Ruthlessly pricking our gonfalon bubble,
Making a Giant hit into a double—
Words that are heavy with nothing but trouble:
“Tinker to Evers to Chance.”

Adams's tribute was not as cosmically inventive as the citing of Abner Doubleday as the inventor of baseball, but these eight lines became embedded in the minds of fans everywhere, and perhaps even sportswriters. Tinker, Evers, and Chance were all fine players, who played together as a unit for 10 years, a rarity then and now, but they were not an unprecedented double-play machine, either. In direct response to Adams's little ditty, all three were eventually voted into the Hall of Fame, Evers in 1939 and his teammates in 1946.

While accumulating a folklore, the young industry of baseball was also developing new labor and financial problems. In 1913, the Fraternity of Professional Baseball Players was founded, leading to the outlaw Federal League of 1914, which raided the two major leagues. Connie Mack's A's won four pennants from 1910 through
1914, but after Chief Bender and Eddie Plank jumped to the Federal League, and Home Run Baker sat out a season in a salary dispute, Mack tore apart his team even further, selling a number of players to the Red Sox (who would soon move their better players to the Yankees). The A's soon hit bottom. “The Federal League wrecked my club by completely changing the spirit of my players,” Mack would claim.

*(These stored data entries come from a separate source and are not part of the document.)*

/-- What one tick adds, and what the rest of the phase would then lead to. -/
theorem envAdvance_timed (x : Voice) (hv : x.envValue.toNat ≤ envOne)
    (hx : timedOk x) :
    (envAdvance x).envValue.toNat ≤ envOne ∧
      ((envAdvance x).envValue.toNat : Int) = x.envValue.toNat + x.envStep.toInt ∧
      (envAdvance x).envElapsed.toNat = x.envElapsed.toNat + 1 := by
  obtain ⟨h1, h2, h3, h4⟩ := hx
  have hone : envOne = 1073741824 := rfl
  have hlt := x.envTarget.isLt
  have hb : 0 ≤ (x.envValue.toNat : Int) + x.envStep.toInt ∧
      (x.envValue.toNat : Int) + x.envStep.toInt ≤ envOne := by
    have hr : (1 : Int) ≤ (x.envTarget.toNat : Int) - x.envElapsed.toNat := by omega
    generalize (x.envTarget.toNat : Int) - x.envElapsed.toNat = r at *
    have hv' : (x.envValue.toNat : Int) ≤ envOne := by exact_mod_cast hv
    rcases le_total 0 x.envStep.toInt with hs | hs
    · exact ⟨by positivity, by nlinarith⟩
    · exact ⟨by nlinarith, by linarith⟩
  have hval : ((envAdvance x).envValue.toNat : Int) = x.envValue.toNat + x.envStep.toInt := by
    rw [envAdvance_envValue, BitVec.toNat_ofInt, Int.toNat_of_nonneg (Int.emod_nonneg _ (by decide))]
    exact Int.emod_eq_of_lt hb.1 (by rw [hone] at hb; push_cast; omega)
  refine ⟨by omega, hval, ?_⟩
  rw [envAdvance_envElapsed, BitVec.toNat_add]
  have : (1 : Word).toNat = 1 := rfl
  omega

/-- Before its last frame a timed phase goes on. -/
theorem timedOk_envAdvance (x : Voice) (hv : x.envValue.toNat ≤ envOne) (hx : timedOk x)
    (hne : (envAdvance x).envElapsed ≠ (envAdvance x).envTarget) : timedOk (envAdvance x) := by
  obtain ⟨-, hval, hel⟩ := envAdvance_timed x hv hx
  obtain ⟨h1, h2, h3, h4⟩ := hx
  have hne' : (envAdvance x).envElapsed.toNat ≠ x.envTarget.toNat := fun h =>
    hne (BitVec.eq_of_toNat_eq h)
  rw [timedOk, hval, hel, envAdvance_envTarget, envAdvance_envStep]
  rw [hel] at hne'
  refine ⟨h1, by omega, ?_, ?_⟩
  · push_cast; linarith
  · push_cast; linarith

theorem sustainLevel_le (l : BitVec 9) (h : l.toNat ≤ 256) : sustainLevel l ≤ envOne := by
  have : envOne = 256 * 2 ^ 22 := rfl
  exact this ▸ Nat.mul_le_mul_right _ h

theorem decayLanding_eq (x : Voice) : decayLanding x = x.decayLevel := rfl

theorem decayLanding_le (x : Voice) (hd : x.decayLevel.toNat ≤ 256) : (decayLanding x).toNat ≤ 256 := hd

/-- In a DECAY of at most 2^22 frames the named registers ENV_STEP and ENV_TARGET determine the sustain setting
it was entered with: two settings with one step are equal (R117, R122; log 5). Longer ones do not
(`Tests.test_no_function_of_the_named_registers_gives_the_decay_level`). -/
theorem decay_level_unique (n : Nat) (hn : 1 ≤ n) (hn' : n ≤ 2 ^ 22) (a b : BitVec 9) (ha : a.toNat ≤ 256)
    (hb : b.toNat ≤ 256)
    (h : stepOf (sustainLevel a) envOne n = stepOf (sustainLevel b) envOne n) : a = b := by
  have hone : envOne = 256 * 2 ^ 22 := rfl
  have hpos : (0 : Int) < n := by omega
  have quotient : ∀ l : BitVec 9, l.toNat ≤ 256 → stepOf (sustainLevel l) envOne n =
      -(((256 - (l.toNat : Int)) * 2 ^ 22) / n) := by
    intro l hl
    have hd : ((sustainLevel l : Nat) : Int) - (envOne : Nat) = -((256 - (l.toNat : Int)) * 2 ^ 22) := by
      rw [hone, sustainLevel]; push_cast; ring
    rw [stepOf, quot, hd, Int.neg_tdiv, Int.tdiv_eq_ediv_of_nonneg]
    have : (l.toNat : Int) ≤ 256 := by exact_mod_cast hl
    nlinarith
  rw [quotient a ha, quotient b hb, neg_inj] at h
  have h1 := Int.emod_nonneg ((256 - (a.toNat : Int)) * 2 ^ 22) (ne_of_gt hpos)
  have h2 := Int.emod_lt_of_pos ((256 - (a.toNat : Int)) * 2 ^ 22) hpos
  have h3 := Int.emod_nonneg ((256 - (b.toNat : Int)) * 2 ^ 22) (ne_of_gt hpos)
  have h4 := Int.emod_lt_of_pos ((256 - (b.toNat : Int)) * 2 ^ 22) hpos
  have h5 := Int.mul_ediv_add_emod ((256 - (a.toNat : Int)) * 2 ^ 22) n
  have h6 := Int.mul_ediv_add_emod ((256 - (b.toNat : Int)) * 2 ^ 22) n
  rw [h] at h5
  exact BitVec.eq_of_toNat_eq (by omega)

/-- A value up to full scale is stored exactly (R36). -/
theorem value_toNat (n : Nat) (h : n ≤ envOne) : (BitVec.ofNat 31 n).toNat = n := by
  have : envOne = 1073741824 := rfl
  rw [BitVec.toNat_ofNat]
  exact Nat.mod_eq_of_lt (by omega)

The two established leagues survived a restraint-of-trade suit by the upstart Federal League. In 1915, a Chicago federal judge, Kenesaw Mountain Landis, said he was “shocked” that anybody could possibly consider baseball to be “labor.” It was a game, Landis ruled, and, as a national institution, it was not subject to interstate commerce laws. This decision by Landis was vital to the owners because it strengthened the reserve clause, which appeared to bind players to their clubs for the length of their careers, or until they were traded, sold, or discarded. The reserve clause would dominate the industry for the next six decades.